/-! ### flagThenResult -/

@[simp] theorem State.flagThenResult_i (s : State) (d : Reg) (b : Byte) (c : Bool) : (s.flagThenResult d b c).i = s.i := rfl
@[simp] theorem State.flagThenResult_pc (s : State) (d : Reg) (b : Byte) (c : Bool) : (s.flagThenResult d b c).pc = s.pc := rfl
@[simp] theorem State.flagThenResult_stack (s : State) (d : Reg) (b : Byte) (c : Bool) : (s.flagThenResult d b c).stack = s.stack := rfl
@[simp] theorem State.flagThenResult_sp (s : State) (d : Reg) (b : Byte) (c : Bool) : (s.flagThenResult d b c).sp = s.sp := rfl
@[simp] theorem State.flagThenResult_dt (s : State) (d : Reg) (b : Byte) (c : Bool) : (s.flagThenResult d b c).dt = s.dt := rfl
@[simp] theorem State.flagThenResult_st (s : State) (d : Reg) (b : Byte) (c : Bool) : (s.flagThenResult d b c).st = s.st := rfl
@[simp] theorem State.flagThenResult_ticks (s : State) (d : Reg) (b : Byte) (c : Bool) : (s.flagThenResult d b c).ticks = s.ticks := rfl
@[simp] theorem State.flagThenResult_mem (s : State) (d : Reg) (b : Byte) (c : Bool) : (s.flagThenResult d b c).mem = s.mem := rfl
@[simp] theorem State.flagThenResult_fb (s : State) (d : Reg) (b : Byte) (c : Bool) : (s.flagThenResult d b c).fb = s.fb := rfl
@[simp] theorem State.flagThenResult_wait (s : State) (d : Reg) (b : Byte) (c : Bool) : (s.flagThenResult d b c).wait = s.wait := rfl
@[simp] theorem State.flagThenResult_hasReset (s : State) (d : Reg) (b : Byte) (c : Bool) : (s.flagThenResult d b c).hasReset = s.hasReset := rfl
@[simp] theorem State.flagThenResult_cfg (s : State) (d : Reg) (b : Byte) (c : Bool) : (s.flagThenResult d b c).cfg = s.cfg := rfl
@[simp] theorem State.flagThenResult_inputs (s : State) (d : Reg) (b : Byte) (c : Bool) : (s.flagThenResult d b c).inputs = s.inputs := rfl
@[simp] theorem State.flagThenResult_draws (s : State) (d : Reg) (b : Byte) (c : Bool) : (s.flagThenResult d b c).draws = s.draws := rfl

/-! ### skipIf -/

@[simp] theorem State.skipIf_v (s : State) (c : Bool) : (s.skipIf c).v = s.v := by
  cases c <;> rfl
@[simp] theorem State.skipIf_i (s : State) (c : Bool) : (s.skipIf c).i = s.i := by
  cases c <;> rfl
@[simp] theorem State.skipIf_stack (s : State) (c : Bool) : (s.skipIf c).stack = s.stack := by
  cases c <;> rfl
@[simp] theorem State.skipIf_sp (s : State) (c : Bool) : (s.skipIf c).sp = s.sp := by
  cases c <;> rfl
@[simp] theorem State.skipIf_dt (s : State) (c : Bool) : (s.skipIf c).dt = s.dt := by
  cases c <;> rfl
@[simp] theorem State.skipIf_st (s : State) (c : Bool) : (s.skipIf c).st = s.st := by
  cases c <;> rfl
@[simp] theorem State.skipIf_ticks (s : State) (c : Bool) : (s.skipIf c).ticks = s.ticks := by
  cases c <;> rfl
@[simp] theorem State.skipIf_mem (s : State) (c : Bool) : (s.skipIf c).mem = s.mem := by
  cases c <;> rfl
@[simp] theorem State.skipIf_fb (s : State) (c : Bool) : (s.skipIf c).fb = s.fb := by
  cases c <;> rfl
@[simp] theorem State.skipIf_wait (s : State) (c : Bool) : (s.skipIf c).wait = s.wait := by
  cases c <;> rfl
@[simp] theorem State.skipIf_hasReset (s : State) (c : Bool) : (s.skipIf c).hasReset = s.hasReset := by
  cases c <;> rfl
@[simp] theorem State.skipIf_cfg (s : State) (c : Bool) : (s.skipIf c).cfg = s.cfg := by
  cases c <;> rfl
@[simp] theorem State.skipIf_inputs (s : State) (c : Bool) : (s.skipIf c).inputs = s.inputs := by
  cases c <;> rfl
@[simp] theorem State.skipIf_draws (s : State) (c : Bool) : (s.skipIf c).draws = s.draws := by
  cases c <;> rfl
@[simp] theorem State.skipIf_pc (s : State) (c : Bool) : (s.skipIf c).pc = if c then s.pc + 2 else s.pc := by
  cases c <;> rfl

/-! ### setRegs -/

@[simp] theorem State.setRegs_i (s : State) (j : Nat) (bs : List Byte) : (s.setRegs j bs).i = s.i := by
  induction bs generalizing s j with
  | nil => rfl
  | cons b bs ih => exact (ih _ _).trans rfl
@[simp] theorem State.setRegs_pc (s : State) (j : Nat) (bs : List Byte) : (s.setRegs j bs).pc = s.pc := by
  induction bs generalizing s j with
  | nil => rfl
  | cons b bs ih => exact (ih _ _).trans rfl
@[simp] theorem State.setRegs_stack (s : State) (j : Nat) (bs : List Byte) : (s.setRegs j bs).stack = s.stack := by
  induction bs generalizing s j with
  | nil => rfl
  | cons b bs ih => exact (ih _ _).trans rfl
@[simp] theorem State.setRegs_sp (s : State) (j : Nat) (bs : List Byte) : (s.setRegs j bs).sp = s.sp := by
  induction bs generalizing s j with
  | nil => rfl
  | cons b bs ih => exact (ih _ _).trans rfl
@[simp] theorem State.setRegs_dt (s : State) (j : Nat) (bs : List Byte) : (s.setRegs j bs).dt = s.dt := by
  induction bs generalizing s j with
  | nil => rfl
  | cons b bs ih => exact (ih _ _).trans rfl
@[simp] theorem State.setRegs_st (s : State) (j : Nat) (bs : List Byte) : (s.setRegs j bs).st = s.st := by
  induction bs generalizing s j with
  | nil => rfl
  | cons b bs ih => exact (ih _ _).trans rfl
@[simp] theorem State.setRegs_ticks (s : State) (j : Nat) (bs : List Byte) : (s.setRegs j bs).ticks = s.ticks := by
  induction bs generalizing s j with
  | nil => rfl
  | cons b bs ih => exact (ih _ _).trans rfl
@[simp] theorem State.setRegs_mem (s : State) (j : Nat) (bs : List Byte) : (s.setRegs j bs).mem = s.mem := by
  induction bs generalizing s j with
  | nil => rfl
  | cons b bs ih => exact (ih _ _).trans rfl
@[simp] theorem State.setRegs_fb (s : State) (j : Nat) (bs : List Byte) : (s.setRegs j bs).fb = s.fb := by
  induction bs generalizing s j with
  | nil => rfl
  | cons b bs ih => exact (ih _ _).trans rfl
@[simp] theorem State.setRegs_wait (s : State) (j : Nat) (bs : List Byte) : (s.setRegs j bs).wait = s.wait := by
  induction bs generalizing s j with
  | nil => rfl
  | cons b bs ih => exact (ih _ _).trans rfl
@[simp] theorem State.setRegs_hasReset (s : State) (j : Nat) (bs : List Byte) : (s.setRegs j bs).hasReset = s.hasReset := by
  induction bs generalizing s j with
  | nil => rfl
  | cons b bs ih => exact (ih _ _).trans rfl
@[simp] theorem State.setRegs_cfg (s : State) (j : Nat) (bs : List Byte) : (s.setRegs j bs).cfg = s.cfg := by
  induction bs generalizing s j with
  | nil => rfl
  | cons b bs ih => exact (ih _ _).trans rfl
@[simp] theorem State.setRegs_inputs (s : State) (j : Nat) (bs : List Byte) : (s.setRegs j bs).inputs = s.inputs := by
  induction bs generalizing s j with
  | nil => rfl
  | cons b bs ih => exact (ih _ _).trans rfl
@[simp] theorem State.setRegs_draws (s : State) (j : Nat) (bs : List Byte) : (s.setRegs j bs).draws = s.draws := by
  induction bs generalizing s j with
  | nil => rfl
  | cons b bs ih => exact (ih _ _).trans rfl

* * * *

Problem statement:
Each line from the start of the listing through the line with "s.mem := rfl" is to be restated verbatim, both ends included.

Exercise solution:
/-! ### flagThenResult -/

@[simp] theorem State.flagThenResult_i (s : State) (d : Reg) (b : Byte) (c : Bool) : (s.flagThenResult d b c).i = s.i := rfl
@[simp] theorem State.flagThenResult_pc (s : State) (d : Reg) (b : Byte) (c : Bool) : (s.flagThenResult d b c).pc = s.pc := rfl
@[simp] theorem State.flagThenResult_stack (s : State) (d : Reg) (b : Byte) (c : Bool) : (s.flagThenResult d b c).stack = s.stack := rfl
@[simp] theorem State.flagThenResult_sp (s : State) (d : Reg) (b : Byte) (c : Bool) : (s.flagThenResult d b c).sp = s.sp := rfl
@[simp] theorem State.flagThenResult_dt (s : State) (d : Reg) (b : Byte) (c : Bool) : (s.flagThenResult d b c).dt = s.dt := rfl
@[simp] theorem State.flagThenResult_st (s : State) (d : Reg) (b : Byte) (c : Bool) : (s.flagThenResult d b c).st = s.st := rfl
@[simp] theorem State.flagThenResult_ticks (s : State) (d : Reg) (b : Byte) (c : Bool) : (s.flagThenResult d b c).ticks = s.ticks := rfl
@[simp] theorem State.flagThenResult_mem (s : State) (d : Reg) (b : Byte) (c : Bool) : (s.flagThenResult d b c).mem = s.mem := rfl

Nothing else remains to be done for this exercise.